Whenever the word "TrainWord" shows up in a line of the data, copy that line.

* * * * * * *

-- ==== Sys2Proof/Syntax.lean ====
section
/-! DEFINITION. The commands of the WB64: one constructor of `Instr` per row of spec/opcode_table.json,
and the data a command carries: straps, link words, packets. -/

namespace Sys2Proof

/-- The two ports (R157). -/
inductive Port where
  /-- The card-side port. -/
  | c
  /-- The memory-side port. -/
  | m
  deriving DecidableEq, Repr, Inhabited

/-- The start mode of the SMODE strap (Pin and strap summary). -/
inductive StartMode where
  | startOpen
  | startShut
  deriving DecidableEq, Repr, Inhabited

/-- The strap values sampled at the release of RST_N (Pin and strap summary, R153). -/
structure Straps where
  /-- Management source id. -/
  msrc : SourceId
  /-- Start mode. -/
  smode : StartMode
  /-- The bridge's own id. -/
  bid : SourceId
  deriving DecidableEq, Repr, Inhabited

/-- The role of a TRAIN word; a port judges only whether it is UPPER, LOWER or neither (R158, R169). -/
inductive Role where
  | upper
  | lower
  | invalid
  deriving DecidableEq, Repr, Inhabited

/-- What a TRAIN word offers: role, payload code and buffers count (R158). -/
structure LinkOffer where
  role : Role
  payloadCode : Nat
  buffers : Nat
  deriving DecidableEq, Repr, Inhabited

/-- A TRAIN word: an offer and the agree mark (R158). -/
structure TrainWord where
  offer : LinkOffer
  agree : Bool
  deriving DecidableEq, Repr, Inhabited

/-- The kind of a packet (R169); `unknown` is a kind code that names no kind (R162, order 2). -/
inductive PacketKind where
  | read
  | write
  | post
  | answer
  | mreq
  | mreply
  | alert
  | unknown (code : Byte)
  deriving DecidableEq, Repr, Inhabited

/-- A packet: the header fields of R169 and the payload.
The header's payload length field is the length of `payload`. -/
structure Packet where
  kind : PacketKind
  /-- Source id, bits 5 to 0 of byte 1. -/
  source : SourceId
  /-- Destination id, bits 5 to 0 of byte 2. -/
  dest : SourceId
  tag : Tag
  /-- ANSWER status code; 0 in other kinds. -/
  status : Byte
  /-- Length field: of the request, or of the request answered. -/
  length : Nat
  address : Addr
  payload : List Byte
  deriving DecidableEq, Repr, Inhabited

/-- The commands: one constructor per row of spec/opcode_table.json, in the table's order.
A command that takes a packet or a claim has no operand: the state says which packet or claim is next. -/
inductive Instr where
  | powerOnReset (straps : Straps)
  | tick
  | meterRollover (m : Fin 4)
  | expiryDue
  | slotOverdue (i : Fin 32)
  | wordAlignmentAcquired (p : Port)
  | alignmentLost (p : Port)
  | alignmentLossExpiry (p : Port)
  | trainWord (p : Port) (w : TrainWord)
  | creditWord (p : Port) (count : Nat)
  | sendCredit (p : Port)
  | sendPacket (p : Port)
  | packetReceived (p : Port) (checkRight : Bool) (pkt : Packet)
  | read
  | write
  | post
  | answer
  | retireComplete
  | setModeComplete
  | deadlineExpiry
  | holdListPlace
  | parkExpiry
  | leavingAnswer
  | abortListPlace
  | mreplyPlace
  | alert
  | identify
  | getSetting
  | setSetting
  | setMeterSetting
  | getDomain
  | setDomain
  | loadWindow
  | widenWindow
  | readWindow
  | retireEntry
  | retireRange
  | retireDomain
  | retireAll
  | setMode
  | meterRun
  | meterStop
  | meterRestart
  | readFault
  | releaseFault
  | clearOverflow
  | faultSummary
  | portStatus
  | resetWarm
  | alignmentRegained (p : Port)
  | idleWord (p : Port)
  | badRequest
  | rstNAsserted
  deriving DecidableEq, Repr, Inhabited

end Sys2Proof
end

* * * * * * *

Solution below:
structure TrainWord where
  | trainWord (p : Port) (w : TrainWord)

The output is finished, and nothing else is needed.